*** Opening Exercise data ***

-- ==== Sys2Proof/Machine/DuoReplay.lean ====
section
/-! DEFINITION. The replay of the input set on a standby (R393, R395, R404), the choice of a role (R392), and the commands
of the Dovetail pair (chapter 19). -/

namespace Sys2Proof.Machine

/-! ## What an entry does -/

/-- POINT: the point, with the converter's or the input's registers as the primary had them, and the slots it feeds. -/
def Dev.replayPoint (s : Dev) (x : DuoEntry) : Dev :=
  let i := hindex x.id
  let valid := x.data.getLsbD 31
  let s :=
    if hclass x.id = 0x10 then
      let w := putBits x.data 15 0 (bitsOf x.value 15 0)
      let w := putBits (putBits w 31 20 (bitsOf x.data 11 0)) 19 19 (if valid then 1 else 0)
      (s.setReg (A.ANA_RES (i / 16) (i % 16)) w).setReg (A.ANA_RTS (i / 16) (i % 16)) s.ts32
    else if hclass x.id = 0x18 then
      (s.set (A.DIO_DI_STAT i) F.DIO_DI_STAT_STATE (x.value.toNat % 2)).setBit (A.DIO_DI_STAT i) F.DIO_DI_STAT_VALID valid
    else s
  (s.storePoint x.id ⟨x.value, valid⟩).feedbackUpdate x.id ⟨x.value, valid⟩

/-- STAMP: the capture unit stores the primary's stamp. -/
def Dev.replayStamp (s : Dev) (x : DuoEntry) : Dev :=
  s.cuPut (x.id.toNat % 32) ⟨x.extra.getD 1 0 ++ x.extra.getD 0 0, bitsOf x.value 3 0, x.value.getLsbD 4⟩

/-- NOTICE: it is accepted with the stamp it carries, from the end of its sender or else of an outside identity. -/
def Dev.replayNotice (s : Dev) (x : DuoEntry) : Dev :=
  let m := x.id.toNat % 64
  let e := match s.endOf m (bitsOf x.data 7 0) with
    | some e => e
    | none => if isOutside (s.endIdent m 0) then 0 else 1
  let h : Dbl := x.extra.getD 1 0 ++ x.extra.getD 0 0
  let s := s.output 0x32 [BitVec.ofNat 32 m, x.value, x.data, x.extra.getD 0 0, x.extra.getD 1 0]
  s.acceptNotice m e ⟨h, x.value, x.data, s.ticks⟩

/-- WRITE: a register, a handle or a word of a bank, as its requester wrote it. -/
def Dev.replayWrite (s : Dev) (x : DuoEntry) : Dev :=
  let acc : Acc := ⟨Fin.ofNat 15 (bitsOf x.data 7 0), !x.data.getLsbD 31⟩
  if x.data.getLsbD 30 then (s.deliver (writerOf acc.req.val) x.id ⟨x.value, true⟩).1
  else if isWindow x.id.toNat then s.windowAccess acc x.id.toNat 4 (some (x.value.setWidth 128)) false
  else s.busWrite acc x.id.toNat x.value

/-- CANDONE: the frame that carries the completion's tag leaves the FIFO with the primary's outcome (R352, R396). -/
def Dev.replayCanDone (s : Dev) (x : DuoEntry) : Dev :=
  let n := x.id.toNat % 16
  let tag := bitsOf x.value 31 16
  let out := bitsOf x.value 15 0
  match (s.can n).tx.findIdx? (fun f => frameTag f.words == tag) with
  | some i => s.canLeave n i out x.data
  | none => s.canComplete n tag out x.data

/-- STATION: an object of Ethernet or a filter of a CAN channel. -/
def Dev.replayStation (s : Dev) (x : DuoEntry) : Dev :=
  let j := bitsOf x.id 5 0
  if x.id.getLsbD 31 then s.ethStation j (x.value == 1) else s.canStation (x.data.toNat % 16) (j % 32) (x.value == 1)

/-- PAGE: the fetch of that page is the next of its unit to arrive. -/
def Dev.replayPage (s : Dev) (x : DuoEntry) : Dev :=
  let n := x.id.toNat % 16
  let p := x.value.toNat
  let q := tabGet [] s.fetches (n / 8)
  match q.find? (fun f => f.ctx == n && f.page == p) with
  | some f => { s with fetches := tabPut [] s.fetches (n / 8) (f :: q.erase f) }.pageArrival (n / 8) (some (s.storePage n p))
  | none => s

/-- The effect of an entry, by its KIND. -/
def Dev.entryEffect (s : Dev) (x : DuoEntry) : Dev :=
  match x.kind with
  | 0x1 => s.replayPoint x
  | 0x2 => s.fireUnits (x.id.toNat % 64)
  | 0x3 => s.replayStamp x
  | 0x4 => s.replayNotice x
  | 0x5 => s.replayWrite x
  | 0x6 => s.canStore (x.id.toNat % 16) x.extra
  | 0x7 => s.replayCanDone x
  | 0x8 => s.replayStation x
  | 0x9 => s.onDuo fun d =>
      { d with prd := tabPut [] d.prd (x.id.toNat % 8) (tabGet [] d.prd (x.id.toNat % 8) ++ [(x.value, x.data.getLsbD 0)]) }
  | 0xA => s.replayPage x
  | 0xB => s.gluReplay x.id x.extra
  | 0xC => s.taskEvent 3 (bitsOf x.id 15 0)
  | 0xE => s.hostReplay (x.id.toNat % 16) x.value x.extra
  | _ => s

/-- An entry is applied: time stamps that it calls for are its original TS64 (R393), and the host port's answers stand. -/
def Dev.applyEntry (s : Dev) (x : DuoEntry) : Dev :=
  let d : Dev := { s with time := { s.time with ts := x.ts }, duo := { s.duo with replay := true } }
  let d := d.entryEffect x
  { d with time := { d.time with ts := s.ts }, bus := s.bus, duo := { d.duo with replay := false } }

/-- A WRITE waits for the mirror records sent before its epoch (R404). -/
def Dev.mirrorBehind (s : Dev) (x : DuoEntry) : Bool :=
  x.kind == 5 && decide (0 < (pairGet 0 (epochAt x.ts) s.duo.msAt - s.duo.mseqIn).toInt)

/-- The standby leaves the pair with CAUSE LATE (R395, R404). -/
def Dev.duoLate (s : Dev) : Dev := ((s.duoOut dcLate).count A.DUO_ERRCNT F.DUO_ERRCNT_LATE 1).duoOffer .duoLate

/-- REPLAY_ENTRY (R395): the next entry, LAG after its tick. -/
def Dev.replayEntry (s : Dev) : Dev :=
  match s.duo.inbox with
  | [] => s
  | x :: rest =>
    if !s.syncedAs 2 || decide (s.ts.toNat < x.ts.toNat + s.lagNs) then s
    else if s.mirrorBehind x then s.duoLate
    else ((s.onDuo fun d => { d with inbox := rest }).applyEntry x).duoJudgeAll

/-! ## Taking a role (R392) -/

/-- A new primary that was stored as standby replays the whole epochs it holds; then it collects inputs itself. -/
def Dev.replayHeld (s : Dev) : Dev :=
  if s.duo.resume && s.duo.stored == drStandby then
    let whole := s.duo.inbox.filter (fun x => decide (epochAt x.ts ≤ s.heldEpoch))
    let s := whole.foldl Dev.applyEntry s
    s.setReg A.DUO_EPOCH (BitVec.ofNat 32 s.heldEpoch)
  else s

def Dev.bePrimary (s : Dev) : Dev :=
  let s := s.replayHeld
  (((s.setRole drPrimary).setSync dsOut).onDuo fun d => { d with deciding := none, inbox := [], cover := 0 }).duoOffer .duoRole

/-- ROLE_DECISION: a partner decides it at once, no partner after 2 s. A partner that stands by does not (DEDUCED, log 49). -/
def Dev.roleDecision (s : Dev) : Dev :=
  let alone : Dev := if s.decisionDue then (s.duoCause dcStart).bePrimary else s
  if !s.duoOn || s.duo.deciding.isNone then s
  else
    match s.duo.partner with
    | none => alone
    | some h =>
      if h.role.val = drPrimary then s.beStandby
      else if h.role.val = drNone then (if s.winsStart h then s.bePrimary else s.beStandby)
      else alone

/-! ## Frames -/

/-- A whole frame arrives on an UP port (R376): a segment's is forwarded, dropped or taken; a pair link carries the input
set. Mirror records and heartbeats of pair links are commands of their own (log 49). -/
def Dev.pljFrameIn (s : Dev) (p : Nat) (f : PljFrame) : Dev :=
  if s.pljState p != portUp then s
  else if s.pljRole p = roleSegment then s.pljSegmentIn p f
  else if s.pljRole p = rolePair && f.typ == ftRep && f.half == 1 then s.inputSetIn f.body
  else s

/-! ## The commands -/

/-- PLJ_FRAME_RECEIVED (R376): port, type, the four header words, the body. -/
def execPljFrameReceived (p : Fin 4) (typ : Fin 8) (h0 h1 h2 h3 : Word) (body : List Word) (s : State) : Out :=
  s.live (·.pljFrameIn p.val ⟨typ.val, [h0, h1, h2, h3], body⟩)

def execRoleDecision (s : State) : Out := s.live Dev.roleDecision
def execEpochStart (s : State) : Out := s.live Dev.epochStart
def execInputSetFrame (s : State) : Out := s.live Dev.inputSetFrame
def execReplayEntry (s : State) : Out := s.live Dev.replayEntry
/-- ECONF_RECEIVED (R412): epoch `k`. -/
def execEconfReceived (k : Nat) (s : State) : Out := s.live (·.econf k)
def execCwaitExpiry (s : State) : Out := s.live Dev.cwaitExpiry
/-- MIR_FRAME (R403): mirror sequence and record. -/
def execMirFrame (seq : Word) (m : Mirror) (s : State) : Out := s.live (·.mirFrame seq m)
def execDuoResync (s : State) : Out := s.live Dev.duoResync
/-- TRANSFER_DONE (R402): on the standby `src` is the device that was copied. -/
def execTransferDone (src : Dev) (s : State) : Out := s.live (·.transferDone src)
/-- HEARTBEAT (R405): none: the member's own is due; else one arrives: path (0 PORTA, 1 PORTB, 2 witness) and content. -/
def execHeartbeat (rx : Option (Fin 3 × Hb)) (s : State) : Out := s.live (·.heartbeat (rx.map fun x => (x.1.val, x.2)))
def execReplayDry (s : State) : Out := s.live Dev.replayDry
def execPartnerLost (s : State) : Out := s.live Dev.partnerLost
def execDuoSwitch (s : State) : Out := s.live Dev.duoSwitch
def execDuoLeave (s : State) : Out := s.live Dev.duoLeave

end Sys2Proof.Machine
end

*** Closing Exercise data ***

State the number of lines above that contain "arrives". Write nothing besides it.

2